Dabei ist schon länger klar, dass Spiegel sich sehr wohl eine Rückkehr in die Politik vorstellen kann. Als sie im April 2024 bei einem Landesparteitag der Grünen auftauchte, verstanden das viele in der Partei als Ausloten ihrer Chancen, für den Bundestag zu kandidieren. Spiegel habe das zwar offiziell nie gesagt, aber auch intern nie ihre Ambitionen dementiert, heißt es. Spiegel dürfte aber gemerkt haben, dass ihr sowohl medial als auch in der Partei Ablehnung entgegenschlug. Weil sie so eng mit der Flutkatastrophe verbunden ist, schien eine politische Rückkehr in Rheinland-Pfalz ausgeschlossen.
Unterdessen soll Spiegel mehrere Angebote erhalten haben, wie es beruflich für sie weitergehen könnte. Eine Stelle bei der Grünen-nahen Heinrich-Böll-Stiftung in Washington oder bei „UN Women“, die ihr die Grünen im Bund vermittelten, soll sie ebenso ausgeschlagen haben wie einen Posten als Dezernentin in Osnabrück. Das bestätigen Grüne aus Berlin und Mainz der F.A.Z. Es gibt ein Bewusstsein in der Partei, dass es nicht leicht ist, als ehemaliger Abgeordneter oder Minister einen Job zu finden. Wer in die Wirtschaft wechseln will, muss besonders als Grüner in diesen Zeiten kämpfen. Ehemalige Bundestagsabgeordnete sollen seit Monaten suchen, berichtet ein Unternehmer, der Bewerbungen erhalten hat und die Grünen gut kennt.

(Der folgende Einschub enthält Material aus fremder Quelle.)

-- ==== Sys2Proof/Laws/Memory.lean ====
section
/-! SUPPORT. The ring buffer's storage: read after write, every other slot left alone, the canonical form
kept. -/

namespace Sys2Proof.Machine

theorem Memory.read_write_same (m : Memory) (a : Nat) (v : Byte) : (m.write a v).read a = some v := by
  induction m with
  | nil => simp [Memory.write, Memory.read]
  | cons c m ih =>
    obtain ⟨k, b⟩ := c
    simp only [Memory.write]
    split
    · simp [Memory.read]
    · split
      · simp [Memory.read]
      · have : k ≠ a := by omega
        simp [Memory.read, this, ih]

theorem Memory.read_write_other (m : Memory) {a x : Nat} (v : Byte) (h : x ≠ a) :
    (m.write a v).read x = m.read x := by
  have h' : a ≠ x := Ne.symm h
  induction m with
  | nil => simp [Memory.write, Memory.read, h']
  | cons c m ih =>
    obtain ⟨k, b⟩ := c
    simp only [Memory.write]
    split
    · simp [Memory.read, h']
    · split
      · subst_vars; simp [Memory.read, h']
      · simp [Memory.read, ih]

theorem Memory.wf_tail {c : Host.Cell} {m : Memory} (h : Memory.wf (c :: m) = true) : m.wf = true := by
  cases m with
  | nil => rfl
  | cons d m => simp [Memory.wf] at h; exact h.2

theorem Memory.wf_cons {c : Host.Cell} {m : Memory} (h : m.wf = true) (hc : ∀ d ∈ m.head?, c.1 < d.1) :
    Memory.wf (c :: m) = true := by
  cases m with
  | nil => rfl
  | cons d m => simp [Memory.wf]; exact ⟨hc d (by simp), h⟩

theorem Memory.head_write (m : Memory) (a : Nat) (v : Byte) {k : Nat} (hk : k < a)
    (hm : ∀ d ∈ m.head?, k < d.1) : ∀ d ∈ (m.write a v).head?, k < d.1 := by
  cases m with
  | nil => simpa [Memory.write] using hk
  | cons c m =>
    obtain ⟨j, b⟩ := c
    simp only [List.head?_cons, Option.mem_def, Option.some.injEq, forall_eq'] at hm
    simp only [Memory.write]
    split
    · simpa using hk
    · split
      · simpa using hk
      · simpa using hm

/-- A write keeps the canonical form. -/
theorem Memory.wf_write (m : Memory) (a : Nat) (v : Byte) (h : m.wf = true) :
    (m.write a v).wf = true := by
  induction m with
  | nil => rfl
  | cons c m ih =>
    obtain ⟨k, b⟩ := c
    have hh : ∀ d ∈ m.head?, k < d.1 := by
      cases m with
      | nil => simp
      | cons d m => simp [Memory.wf] at h; simpa using h.1
    simp only [Memory.write]
    split
    · exact Memory.wf_cons h (by simpa)
    · split
      · rename_i hak; subst hak; exact Memory.wf_cons (Memory.wf_tail h) hh
      · exact Memory.wf_cons (ih (Memory.wf_tail h)) (Memory.head_write m a v (by omega) hh)

/-- A write adds no slot but its own. -/
theorem Memory.mem_write {m : Memory} {a : Nat} {v : Byte} {c : Host.Cell} (h : c ∈ m.write a v) :
    c.1 = a ∨ c ∈ m := by
  induction m with
  | nil => simp [Memory.write] at h; simp [h]
  | cons d m ih =>
    obtain ⟨k, b⟩ := d
    simp only [Memory.write] at h
    split at h
    · simp at h; rcases h with rfl | h | h <;> simp_all
    · split at h
      · simp at h; rcases h with rfl | h <;> simp_all
      · simp at h; rcases h with rfl | h
        · simp
        · rcases ih h with h | h <;> simp_all

end Sys2Proof.Machine
end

Ein üblicher, aber heikler Vorgang
Wie genau Spiegel nach Hannover kam, darüber reden Grüne in der Regionsversammlung ungern. Denn bei der Vergabe des Postens gab es eine offizielle und eine inoffizielle Ebene.
Die offizielle Ebene ist die öffentliche Ausschreibung der Stelle, auf die sich Spiegel bewarb. Zur offiziellen Ebene gehört ferner, dass sie nach dieser Bewerbung zunächst von Regionspräsident Steffen Krach (SPD) vorgeschlagen wurde und voraussichtlich am 11. November von der Regionsversammlung gewählt wird. Inoffiziell hatte sich Krach aber bereits vor der Ausschreibung mit den Koalitionsfraktionen von SPD und Grünen sowie der oppositionellen CDU-Fraktion darauf geeinigt, dass jeder einen Dezernentenposten besetzen darf. Das formale Bewerbungsverfahren sollte also nur bestätigen, was zuvor parteiintern geklärt werden sollte – ein im politischen Betrieb durchaus üblicher Vorgang. Rechtlich heikel ist er dennoch. Um Klagen zuvorzukommen, schweigen die Beteiligten öffentlich darüber.